行き場のなくなったエネルギーが地上に、空に、海に、降り注いでいく。
『残存エネルギー30%』という警告がサブモニターに表示されるのと同時に、“ヤタノカガミ”の出力も低下していく。
(くそっ! ここまで来て……!)
「……! がはっ!!」
状況は悪い方へと転がっていく。
メインディスプレイにいま吐きだした血がべっとりとついていた。
視界がゆがむ。
心なしか、意識も遠のいてきた。
『まだ、だよ』
(え?)
『まだ終わってないよ』
(アヤ……さん……?)
『ユウト君、最後まで生きるためにがんばるんだよ』
(……!)
『残存エネルギー20%未満。“ヤサカニノマガタマ”第2フェーズを起動』
力尽きかけていたヤマトに再び力が戻っていく。
(バッテリーが……回復していく……!)
どんどんと回復していくバッテリー。
まるで小さな発電所を持っているかのようだった。
(勾玉は身に着けるもの……。そうか、そういうことか)
勾玉は本来の使い方がわかっていない。
父さんは身に着ける神具ということで“魔力増強”や“身体能力の向上”といった独自の解釈をしたんだ。

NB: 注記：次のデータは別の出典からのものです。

/-- Forming the table changes nothing but the table. -/
theorem formTable_disp (s : State) : (formTable s).disp = { s.disp with table := (formTable s).disp.table } := by
  unfold formTable; split <;> rfl

/-! ## The published figures (R10 to R16) -/

/-- The own working value of a level input by its state (R7, R8). -/
theorem ownValue_eq (sc : LevelScale) (x : LevelInput) :
    ownValue sc x = if x.state = .good ∨ x.state = .suspect then filteredLevel sc x.window
      else if x.state = .held then x.held else none := by
  unfold ownValue; cases x.state <;> rfl

/-- The working polder level keeps the held value in SUBSTITUTED (R10). -/
theorem polderValue_eq (sc : LevelScale) (x : LevelInput) :
    polderValue sc x = if x.state = .substituted then x.held else ownValue sc x := by
  unfold polderValue; cases h : x.state <;> rfl

/-- When the polder input is degraded (R10, R16). -/
theorem polderDegraded_iff (x : LevelInput) :
    polderDegraded x = true ↔ x.state = .init ∨ x.state = .substituted ∨ (x.state = .held ∧ x.held = none) := by
  unfold polderDegraded; cases x.state <;> simp

/-- A current input as published (R13). -/
theorem publishCurrent_eq (fs : Nat) (x : CurrentInput) :
    publishCurrent fs x =
      { state := x.state, lastLoop := x.lastLoop
        working := if x.state = .good ∨ x.state = .suspect then filteredCurrent fs x.window else none } := by
  unfold publishCurrent; cases x.state <;> rfl

/-- Before an acceptance states and last loop currents alone are published (R16). -/
theorem publish_bare (s : State) (h : s.ctl.config = none) :
    publish s = s.setAcq { s.acq with scan := none, pub := publishBare s.acq } := by
  simp only [publish, h]

/-- Under a configuration the scan is published by `publishWith` (R10 to R15). -/
theorem publish_with (s : State) (c : StationConfig) (h : s.ctl.config = some c) :
    publish s = s.setAcq { s.acq with scan := none, pub := publishWith c (s.allow.stage.getD c.sClose) s.acq } := by
  simp only [publish, h]

/-- A publication touches the acquisition unit alone. -/
@[simp] theorem publish_frame (s : State) :
    (publish s).ctl = s.ctl ∧ (publish s).port = s.port ∧ (publish s).sched = s.sched ∧ (publish s).view = s.view
    ∧ (publish s).allow = s.allow ∧ (publish s).alloc = s.alloc ∧ (publish s).disp = s.disp
    ∧ (publish s).arb = s.arb ∧ (publish s).chans = s.chans ∧ (publish s).sup = s.sup
    ∧ (publish s).maint = s.maint ∧ (publish s).pending = s.pending := by
  simp [publish]

/-! ## The parts of a scan completion -/

/-- A withdrawal leaves the rotation list, the table, the lockout and n_t. -/
@[simp] theorem withdrawNotice_disp (s : State) :
    (withdrawNotice s).disp.rotation = s.disp.rotation ∧ (withdrawNotice s).disp.table = s.disp.table
    ∧ (withdrawNotice s).disp.lockout = s.disp.lockout ∧ (withdrawNotice s).disp.nt = s.disp.nt := by
  unfold withdrawNotice; split <;> simp

@[simp] theorem judgeLockout_frame (s : State) :
    (judgeLockout s).ctl = s.ctl ∧ (judgeLockout s).acq = s.acq ∧ (judgeLockout s).sched = s.sched
    ∧ (judgeLockout s).view = s.view ∧ (judgeLockout s).allow = s.allow ∧ (judgeLockout s).alloc = s.alloc
    ∧ (judgeLockout s).sup = s.sup ∧ (judgeLockout s).maint = s.maint ∧ (judgeLockout s).pending = s.pending
    ∧ (judgeLockout s).disp.rotation = s.disp.rotation ∧ (judgeLockout s).disp.table = s.disp.table
    ∧ (judgeLockout s).disp.nt = s.disp.nt := by
  simp only [judgeLockout, forChans]; repeat' split
  all_goals simp

@[simp] theorem latchFault_disp (s : State) (k : Chan) (kind : FaultKind) :
    (latchFault s k kind).disp.rotation = s.disp.rotation ∧ (latchFault s k kind).disp.table = s.disp.table
    ∧ (latchFault s k kind).disp.lockout = s.disp.lockout ∧ (latchFault s k kind).disp.nt = s.disp.nt := by
  unfold latchFault; split <;> simp

@[simp] theorem superviseChan_frame (s : State) (k : Chan) :
    (superviseChan s k).ctl = s.ctl ∧ (superviseChan s k).acq = s.acq ∧ (superviseChan s k).port = s.port
    ∧ (superviseChan s k).sched = s.sched ∧ (superviseChan s k).view = s.view ∧ (superviseChan s k).allow = s.allow
    ∧ (superviseChan s k).alloc = s.alloc ∧ (superviseChan s k).arb = s.arb ∧ (superviseChan s k).maint = s.maint
    ∧ (superviseChan s k).pending = s.pending ∧ (superviseChan s k).disp.rotation = s.disp.rotation
    ∧ (superviseChan s k).disp.table = s.disp.table ∧ (superviseChan s k).disp.lockout = s.disp.lockout
    ∧ (superviseChan s k).disp.nt = s.disp.nt := by
  simp only [superviseChan, offerLatch]; repeat' split
  all_goals simp

theorem judgeLockout_handFormed {s : State} (h : HandFormed s) : HandFormed (judgeLockout s) := by
  unfold judgeLockout
  repeat' split
  case isTrue.isTrue => exact h.congr rfl rfl rfl rfl
  case isFalse.isTrue =>
    exact withdrawNotice_handFormed
      (forChans_keeps (P := HandFormed) dryRunOrder_handFormed _ (h.congr rfl rfl rfl rfl))
  all_goals exact h

theorem superviseChan_handFormed (s : State) (k : Chan) (h : HandFormed s) : HandFormed (superviseChan s k) := by
  have stored : ∀ x : Supervision, HandFormed (s.setSup x) := fun x => h.congr rfl rfl rfl rfl
  unfold superviseChan
  split
  · dsimp only
    split
    · unfold offerLatch; split
      · exact (stored _).congr rfl rfl rfl rfl
      · exact latchFault_handFormed (stored _) _ _
    · exact stored _
  · exact h

/-- The river side is followed from the hand-over on, while a river stage is usable (R47, R51). -/
theorem followRiver_riverSide (s : State) :
    (followRiver s).sched.riverSide = match s.sched.coord, s.acq.pub.river.working with
      | some _, some z => some (sideOf s.cfg z)
      | _, _ => s.sched.riverSide := by
  unfold followRiver
  cases river : s.acq.pub.river.working <;> cases coord : s.sched.coord <;> simp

(ありがとう、父さん。戦わなくても、父さんは僕のことを、世界の人々を守ってくれたよ)
『ユウト君、もうひと踏ん張りだよ!』
『このまま耐え続けるんだ!!』
「アヤさん……フューラー先輩……」
ふたりの幻影が僕の目の前に現れる。
『ユウト! 行け!!』
『ユウト! 持ちこたえてくれ!!』
「シャルロットさん、クラウスさん……」
(もう、二人のところへは戻れないだろう)
そう確信していた。
その証拠にアヤさんとフューラー先輩は悲しそうな顔をしている。
『ユウト君!』
アヤさん、やっぱり僕は君のことが好きだったよ。
『ユウト!』
フューラー先輩、いつかあなたみたいな人になりたかった。
『ユウト!』
クラウスさん、どうかクララさんを支えてあげてください。
『ユウト!!』
シャルロットさん、ありがとう。あなたのやさしさを僕は忘れない。
「うおおおおおおおおおおおおお!!」
巨大な鏡がレーザーを霧散させる。
『終わったな』
『お疲れ様、ユウト君』
アヤさんが手を伸ばす。
彼女はどこか泣きそうな顔をしていた。
「アヤさん……」
『行こ。もう、全部終わったよ』
僕は、その手を取った。
* * * * *
「ユウト!!」
シャルロットはCSのコックピットから出ると直立不動の体勢のまま動かないヤマトに向かって走った。
「シャルロット、待って!」
「止めるな!!」
「今のヤマトに触れればただじゃすまないよ!」
「ユウトが中にいるんだ!!」
「だからといって、行かせるわけないだろう!!」
「じゃあどうしろと!!」
シャルロットが大きな声を出す。
こらえきれないといった様子で、いまにも走り出しそうだ。
「もうじき予備のCSがある輸送機が迎えに来てくれる。それからだ」
「くっ……!」
シャルロットは空をにらむ。
まだ、輸送機が来るまで時間がかかりそうだった。
* * * * *
「戦争が終わった……」
ユウトが“サタン”の攻撃を防いだおかげで、エクレイアには何の被害も出ていなかった。
「ユウトが……この国を守ってくれたのね……」
クララは感慨深く、そうつぶやく。
ただ、その表情は嬉しさというより、ただ悲しみに満ちていた。
* * * * *
「そうか。お前は……」
開け放たれたヤマトのコックピットに点在する血。
そしてシートに座ったまま動かない、ユウトをシャルロットは見つめていた。
「お前は最後まで、戦い抜いたんだな……」
ぽろぽろとシャルロットの目から涙がこぼれる。
「誰かのために……自分の命を懸けて……お前は生きたんだ」
シャルロットはヤマトのコックピットに座るユウトの体を抱きしめると、大きな声を上げて泣いた。
こうして、全軍合わせた戦死者800名という異例の少なさで第3次世界大戦は終結した。
その陰には戦いによって命を失い、世界にその名を知られることなく、その生涯を終えたコンストラクターと呼ばれる人々がいた。
深い悲しみだけが、戦いの場に残っていた。